EXERCISE REQUIREMENTS
Go to the line that includes "s.fatals := rfl" and retype it, then every line after it to the end of the data, adding nothing.

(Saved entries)

==*==

/-! ### homeWrite -/

@[simp] theorem State.homeWrite_phase (s : State) (pa : Nat) (b : List Byte) : (s.homeWrite pa b).phase = s.phase := rfl
@[simp] theorem State.homeWrite_clock (s : State) (pa : Nat) (b : List Byte) : (s.homeWrite pa b).clock = s.clock := rfl
@[simp] theorem State.homeWrite_fresh (s : State) (pa : Nat) (b : List Byte) : (s.homeWrite pa b).fresh = s.fresh := rfl
@[simp] theorem State.homeWrite_ids (s : State) (pa : Nat) (b : List Byte) : (s.homeWrite pa b).ids = s.ids := rfl
@[simp] theorem State.homeWrite_agenda (s : State) (pa : Nat) (b : List Byte) : (s.homeWrite pa b).agenda = s.agenda := rfl
@[simp] theorem State.homeWrite_groups (s : State) (pa : Nat) (b : List Byte) : (s.homeWrite pa b).groups = s.groups := rfl
@[simp] theorem State.homeWrite_tags (s : State) (pa : Nat) (b : List Byte) : (s.homeWrite pa b).tags = s.tags := rfl
@[simp] theorem State.homeWrite_stamps (s : State) (pa : Nat) (b : List Byte) : (s.homeWrite pa b).stamps = s.stamps := rfl
@[simp] theorem State.homeWrite_cores (s : State) (pa : Nat) (b : List Byte) : (s.homeWrite pa b).cores = s.cores := rfl
@[simp] theorem State.homeWrite_clusters (s : State) (pa : Nat) (b : List Byte) : (s.homeWrite pa b).clusters = s.clusters := rfl
@[simp] theorem State.homeWrite_dies (s : State) (pa : Nat) (b : List Byte) : (s.homeWrite pa b).dies = s.dies := rfl
@[simp] theorem State.homeWrite_landings (s : State) (pa : Nat) (b : List Byte) : (s.homeWrite pa b).landings = s.landings := rfl
@[simp] theorem State.homeWrite_pageMarks (s : State) (pa : Nat) (b : List Byte) : (s.homeWrite pa b).pageMarks = s.pageMarks := rfl
@[simp] theorem State.homeWrite_publishes (s : State) (pa : Nat) (b : List Byte) : (s.homeWrite pa b).publishes = s.publishes := rfl
@[simp] theorem State.homeWrite_catts (s : State) (pa : Nat) (b : List Byte) : (s.homeWrite pa b).catts = s.catts := rfl
@[simp] theorem State.homeWrite_cmds (s : State) (pa : Nat) (b : List Byte) : (s.homeWrite pa b).cmds = s.cmds := rfl
@[simp] theorem State.homeWrite_bindings (s : State) (pa : Nat) (b : List Byte) : (s.homeWrite pa b).bindings = s.bindings := rfl
@[simp] theorem State.homeWrite_remaps (s : State) (pa : Nat) (b : List Byte) : (s.homeWrite pa b).remaps = s.remaps := rfl
@[simp] theorem State.homeWrite_launches (s : State) (pa : Nat) (b : List Byte) : (s.homeWrite pa b).launches = s.launches := rfl
@[simp] theorem State.homeWrite_tenants (s : State) (pa : Nat) (b : List Byte) : (s.homeWrite pa b).tenants = s.tenants := rfl
@[simp] theorem State.homeWrite_floors (s : State) (pa : Nat) (b : List Byte) : (s.homeWrite pa b).floors = s.floors := rfl
@[simp] theorem State.homeWrite_fatals (s : State) (pa : Nat) (b : List Byte) : (s.homeWrite pa b).fatals = s.fatals := rfl
@[simp] theorem State.homeWrite_lastCluster (s : State) (pa : Nat) (b : List Byte) : (s.homeWrite pa b).lastCluster = s.lastCluster := rfl
@[simp] theorem State.homeWrite_ports (s : State) (pa : Nat) (b : List Byte) : (s.homeWrite pa b).ports = s.ports := rfl
@[simp] theorem State.homeWrite_routes (s : State) (pa : Nat) (b : List Byte) : (s.homeWrite pa b).routes = s.routes := rfl
@[simp] theorem State.homeWrite_fullAt (s : State) (pa : Nat) (b : List Byte) : (s.homeWrite pa b).fullAt = s.fullAt := rfl
@[simp] theorem State.homeWrite_tickCtime (s : State) (pa : Nat) (b : List Byte) : (s.homeWrite pa b).tickCtime = s.tickCtime := rfl
@[simp] theorem State.homeWrite_tickPressure (s : State) (pa : Nat) (b : List Byte) : (s.homeWrite pa b).tickPressure = s.tickPressure := rfl
@[simp] theorem State.homeWrite_regs (s : State) (pa : Nat) (b : List Byte) : (s.homeWrite pa b).regs = s.regs := rfl
@[simp] theorem State.homeWrite_polfel (s : State) (pa : Nat) (b : List Byte) : (s.homeWrite pa b).polfel = s.polfel := rfl
@[simp] theorem State.homeWrite_archive (s : State) (pa : Nat) (b : List Byte) : (s.homeWrite pa b).archive = s.archive := rfl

==*==

FINISHED EXERCISE
@[simp] theorem State.homeWrite_fatals (s : State) (pa : Nat) (b : List Byte) : (s.homeWrite pa b).fatals = s.fatals := rfl
@[simp] theorem State.homeWrite_lastCluster (s : State) (pa : Nat) (b : List Byte) : (s.homeWrite pa b).lastCluster = s.lastCluster := rfl
@[simp] theorem State.homeWrite_ports (s : State) (pa : Nat) (b : List Byte) : (s.homeWrite pa b).ports = s.ports := rfl
@[simp] theorem State.homeWrite_routes (s : State) (pa : Nat) (b : List Byte) : (s.homeWrite pa b).routes = s.routes := rfl
@[simp] theorem State.homeWrite_fullAt (s : State) (pa : Nat) (b : List Byte) : (s.homeWrite pa b).fullAt = s.fullAt := rfl
@[simp] theorem State.homeWrite_tickCtime (s : State) (pa : Nat) (b : List Byte) : (s.homeWrite pa b).tickCtime = s.tickCtime := rfl
@[simp] theorem State.homeWrite_tickPressure (s : State) (pa : Nat) (b : List Byte) : (s.homeWrite pa b).tickPressure = s.tickPressure := rfl
@[simp] theorem State.homeWrite_regs (s : State) (pa : Nat) (b : List Byte) : (s.homeWrite pa b).regs = s.regs := rfl
@[simp] theorem State.homeWrite_polfel (s : State) (pa : Nat) (b : List Byte) : (s.homeWrite pa b).polfel = s.polfel := rfl
@[simp] theorem State.homeWrite_archive (s : State) (pa : Nat) (b : List Byte) : (s.homeWrite pa b).archive = s.archive := rfl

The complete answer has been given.